How to argue with junior and stubborn developers

In these days I had a nice chat with Önder Göğebakan to exchange some views about team leading: one of the points I loved to face was how to deal with arrogant coders that don’t want to consider the indications received from their technical lead.

Pulling responsabilites is not that bad

It makes no difference the reason why the developers is going against your opinion/advice/dictation: it may be due to inexperience or attitude, and this is not that bad.

A developer which pulls responsabilities shows a good attitude, as it demonstrates that he wants to take a decision based on different variables evaluated differently than you: passive coders1 are just a bad smell within your organization, because they won’t ever be as productive as you might need; don’t get me wrong on this: passive developers are a valuable asset, as you can’t rely on a team of cocks, but you shouldn’t hire too many passives, since, in a team of 4~6 people there will be room for 1, maybe 2, washermen.

Push systems are just a bad idea: if you throw duties and responsabilities to your developers they won’t feel comfortable with them and will suddenly fear the assigned tasks; make a developer pull his responsabilities and you will be able to work in a strongy energized, motivated, self aware and fast growing team2.

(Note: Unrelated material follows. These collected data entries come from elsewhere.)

/-- General register 0 reads 0 and vector register 0 reads (0, 0, 0, 1.0) in every state, whatever is stored; a write of
general register 0 of any width changes nothing, and no write makes vector register 0 read otherwise (10_state.md R23,
R28). -/
def Obligations.HardwiredRegisters : Prop :=
  ∀ (s : State) (c : Ctx) (v : Quad) (d : Dword) (w : Word),
    s.x c 0 = 0 ∧ s.setX c 0 v = s ∧ s.setXD c 0 d = s ∧ s.setXW c 0 w = s ∧
    lane 32 (s.vf c 0) 0 = 0x00000000#32 ∧ lane 32 (s.vf c 0) 1 = 0x00000000#32 ∧ lane 32 (s.vf c 0) 2 = 0x00000000#32 ∧
    lane 32 (s.vf c 0) 3 = 0x3F800000#32 ∧ (s.setVf c 0 v).vf c 0 = s.vf c 0 ∧
    ∀ r : Reg, r ≠ 0 → (s.setVf c 0 v).vf c r = s.vf c r

/-! The host access port. -/

/-- A host read delivers the object the map gives, its unused upper bits 0, or 0 where the map has nothing or, but for
`STATUS`, the context does not exist, and changes no state (11_interfaces.md R66, R67, R68). -/
def Obligations.HostReads : Prop :=
  ∀ (s : State) (a : HostAccess) (rest : List Input), s.inbox = .host (.access a) :: rest → a.we = false →
    Completes (step s) (fun t => Untouched ∅ s t ∧ t.inbox = rest ∧
      (a.ctx.val < s.cfg.nctx →
        (a.file = 0 → t.ports.hRdata = s.x a.ctx a.idx) ∧
        (a.file = 1 → t.ports.hRdata.toNat = (s.f a.ctx a.idx).toNat) ∧
        (a.file = 2 → t.ports.hRdata = s.vf a.ctx a.idx) ∧
        (a.file = 3 → a.idx = 0 → t.ports.hRdata = s.acc a.ctx) ∧
        (a.file = 3 → a.idx = 1 → t.ports.hRdata.toNat = (s.q a.ctx).toNat) ∧
        (a.file = 3 → a.idx = 2 → t.ports.hRdata.toNat = (s.i a.ctx).toNat) ∧
        (a.file = 3 → a.idx = 3 → t.ports.hRdata = s.hi a.ctx) ∧
        (a.file = 3 → a.idx = 4 → t.ports.hRdata = s.lo a.ctx) ∧
        (a.file = 4 → a.idx = 1 → t.ports.hRdata.toNat = s.fcode.toNat % 256) ∧
        (a.file = 4 → a.idx = 2 → t.ports.hRdata.toNat = s.fcmd.toNat) ∧
        (a.file = 4 → a.idx = 3 → t.ports.hRdata.toNat = s.finfo0.toNat) ∧
        (a.file = 4 → a.idx = 4 → t.ports.hRdata.toNat = s.finfo1.toNat) ∧
        (a.file = 4 → a.idx = 5 → t.ports.hRdata.toNat = s.finfo2.toNat) ∧
        (a.file = 4 → a.idx = 6 → t.ports.hRdata.toNat = s.rng.toNat)) ∧
      (a.file = 4 → a.idx = 0 → t.ports.hRdata.toNat = s.status.toNat % 2) ∧
      (s.cfg.nctx ≤ a.ctx.val → ¬(a.file = 4 ∧ a.idx = 0) → t.ports.hRdata = 0) ∧
      ((a.file = 3 ∧ 5 ≤ a.idx.val) ∨ (a.file = 4 ∧ 7 ≤ a.idx.val) ∨ 5 ≤ a.file.val → t.ports.hRdata = 0))

/-- A host write replaces the enabled bytes of the object the map gives, its own bytes alone, and nothing else; where the
map has no writable object, or the context does not exist, it changes no state (11_interfaces.md R66, R67, R69, R70). The
host's own store into the arena between commands writes that byte and nothing else (11_interfaces.md R75); that it is an
input of one byte, and that one past `ARENA_SIZE` stores nothing, is the model's choice (log entry 22). -/
def Obligations.HostWrites : Prop :=
  (∀ (s : State) (addr : Nat) (value : Byte) (rest : List Input), s.inbox = .host (.arenaStore addr value) :: rest →
    s.arena.wf = true → Completes (step s) (fun t => t.inbox = rest ∧
      (addr < s.cfg.arenaSize → Untouched {.arena addr} s t ∧ t.arena.byteAt addr = value) ∧
      (s.cfg.arenaSize ≤ addr → Untouched ∅ s t))) ∧
  ∀ (s : State) (a : HostAccess) (rest : List Input), s.inbox = .host (.access a) :: rest → a.we = true →
    let changes (l : Loc) (n : Nat) (t : State) := Untouched {l} s t ∧
      ∀ k, k < n → laneU 8 (t.peek l) k = if a.wmask.getLsbD k = true then laneU 8 a.wdata k else laneU 8 (s.peek l) k
    Completes (step s) (fun t => t.inbox = rest ∧
      (a.ctx.val < s.cfg.nctx →
        (a.file = 0 → a.idx ≠ 0 → changes (.x a.ctx a.idx) 16 t) ∧
        (a.file = 0 → a.idx = 0 → Untouched ∅ s t) ∧
        (a.file = 1 → changes (.f a.ctx a.idx) 4 t) ∧
        (a.file = 2 → changes (.vf a.ctx a.idx) 16 t) ∧
        (a.file = 3 → a.idx = 0 → changes (.acc a.ctx) 16 t) ∧
        (a.file = 3 → a.idx = 1 → changes (.q a.ctx) 4 t) ∧
        (a.file = 3 → a.idx = 2 → changes (.i a.ctx) 4 t) ∧
        (a.file = 3 → a.idx = 3 → changes (.hi a.ctx) 16 t) ∧
        (a.file = 3 → a.idx = 4 → changes (.lo a.ctx) 16 t) ∧
        (a.file = 4 → a.idx = 6 → changes .rng 4 t)) ∧
      (s.cfg.nctx ≤ a.ctx.val → Untouched ∅ s t) ∧
      ((a.file = 3 ∧ 5 ≤ a.idx.val) ∨ (a.file = 4 ∧ a.idx ≠ 6) ∨ 5 ≤ a.file.val → Untouched ∅ s t))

If you will ever be in troubles when a proactive developer go against your decision, I want to share with you a few thoughts on that.

Use exampl…your experience

Being a CTO, team leader, technical fellow or whatever, you gained so much experience from your previous “developer’s years” that you have an unvaluable knowledge about problem solving, and when I say unvaluable I mean that there’s no inexperienced brain that could overcome a seasoned veteran.

Think about the way you solved that technical problem earlier in your career and start adding examples to your cause: don’t pretend to think that this new problem “it’s just the same I saw in some company back in 2001”, because the developer will think that your are just scratching the surface of the issue and will look at you with no trust.

When Michael Jordan got back into the NBA for the second time, with the partially self-owned team of the Washington Wizards, he was 38, and wasn’t able to provide the physical strength, speed and responsiveness that he had back on his 20s.

Although all of this, the great thing that Mike did was to take advantage of his experience to overcome youger players and rough defenders: without a fully-supporting body, he was able to perform great games, with a 51-points legendary performance against the Charlotte Hornets, just to mention one episode.

At 38.

Don’t think your technical knowledge will be as exhaustive as during your full-development period, but take advantage of the situations occurred during those valuable years.

Approach the problem from different points of view

Sheldon Cooper has a huge problem in his life: he’s not open to look at the situations he faces from perspectives different from his own one.

This makes impossible, for him, to solve decisional problems taking different looks, from different point of views: one aspect of your job is to provide different solutions to the same problem instead.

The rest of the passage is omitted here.